OK, though I've done this many times, given that coding this in Mathematica requires one to have a good enough understanding for the core language, let me do a favor:

Clear[myD, mySum]

myD[a_ b_, c_] := a myD[b, c] + b myD[a, c]
(* Add the rule for addition just in case: *)
myD[a_ + b_, c_] := myD[a, c] + myD[b, c]

myD[mySum[a_, b__], x_] := mySum[myD[a, x], b]

myD[(h_ /; Context[h] =!= "System`")[a__], x_] := 
 With[{l = Length@{a}}, 
  Total@MapThread[
    Derivative[Sequence @@ #][h][a] myD[#2, x] &, {IdentityMatrix@
      l, {a}}]]

myD[Subscript[a_, i___, j1_, k___], Subscript[a_, i___, j2_, k___]] :=
  KroneckerDelta[j1, j2]

myD[Subscript[a_, __], Subscript[b_, __]] := 0

mySum[KroneckerDelta@OrderlessPatternSequence[i_, j_] expr_, jL___, 
  j_, jR___] := mySum[expr /. j -> i, jL, jR]

mySum[a_] := a

MakeBoxes[mySum[a__], fmt_] ^:= 
 With[{arg = MakeBoxes[#, fmt] & /@ {a}}, 
  With[{funcbody = 
     MakeBoxes[Sum[a], fmt] /. 
      Thread[arg -> (Slot /@ Range@Length@{a})]}, 
   TemplateBox[arg, "mySum", DisplayFunction -> (funcbody &)]]]

Usage:

myD[mySum[Subscript[a, i, j] Subscript[x, j], j], Subscript[a, i, k]]

myD[Subscript[x, k] mySum[g[Subscript[a, i, j], 
                            Subscript[x, j]], i, j], Subscript[x, n]]

You can press Ctrl+Shift+t to transform the output to TraditionalForm, and Ctrl+Shift+n to transform the output to StandardForm.

Answer 2

By design of Mathematica the D operator differentiates an expression wrt to symbols or expressions, that are identifiable as patterns.
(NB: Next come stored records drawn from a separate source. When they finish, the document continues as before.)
-- ==== Sys2Proof/Machine/Control.lean ====
section
/-! DEFINITION. The enqueue and dequeue control logic BEGIN, EMIT, DRAIN (spec/41_control_ops.md R111
to R117). -/

namespace Sys2Proof.Machine

/-- `divisor = F_CLK / (8 * IMM32) − 1`, division rounding toward zero, on unbounded integers (R166). -/
def bitRateDivisor (fClk : Nat) (baud : Int) : Int := Int.tdiv (fClk : Int) (8 * baud) - 1

/-- BEGIN (R111): `armed` is not written (90_conflicts.md C5). -/
def execBegin (baud : Int) (s : State) : Result :=
  s.onPort (.begin baud)
    (if baud ≤ 0 then .refused .badBaud
     else
      .next ((((s.configure (bitRateDivisor s.cfg.fClk baud) .eightN1).enableTransmitter).ringInit).respond
        (respWord false 0)))

/-- EMIT (R112, R113): the empty check, the put and the conditional arming inside the critical section,
`gie` restored on every path. With `S ≥ 1` the arming is SYNC_H's (R139). -/
def execEmit (data : Byte) (s : State) : Result :=
  s.onPort (.emit data) (s.withView fun h t =>
    match (s.setGie false).ringPut h t data with
    | .ok (s', stored) =>
      let s'' := if s.cfg.S == 0 && emptyFlag h t then s'.arm else s'
      .next ((s''.setGie s.gie).respond (respWord stored 0))
    | .error f => .fault f)

/-- DRAIN, the drain handler (R115). While its condition is false it is held: nothing happens (R116; log 7). -/
def execDrain (s : State) : Result :=
  s.onPort .drain
    (if s.drainEnabled then
      s.withView fun h t =>
        match s.ringGet h t with
        | .ok (s', some b) =>
          .next (((s'.logEvent (.txWrite b)).writeOutputRegister b).respond (respWord true b))
        | .ok (s', none) => .next (s'.disarm.respond (respWord false 0))
        | .error f => .fault f
     else .next s)

end Sys2Proof.Machine
end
So you get

 Subscript[f,j] = Sum[Subscript[a,j,k] x^k,{k,1,n}  
        (*never use N* or other capital letter symbols*)
 D[Subscript[f,j],Subscript[a,p,q]]
 0

for any values of p,q except j,k, simply because the pattern is not present in f. But if you differentiate wrt to the actual pattern and setting assumptions accordingly

Assuming[j \[Element] PositiveIntegers, 
     D[Subscript[f, j], Subscript[a, j, k]]] 

$$\begin{array}{cc} \{ & \begin{array}{cc} x^k & j\geq 1\land j-n\leq 0 \\ 0 & \text{True} \\ \end{array} \\ \end{array}$$

In effect this is use of Einstein's ingenious notation shortcut: working with the symbolic kernels of multilinear constructs like sums, integrals of tensor products and linear forms.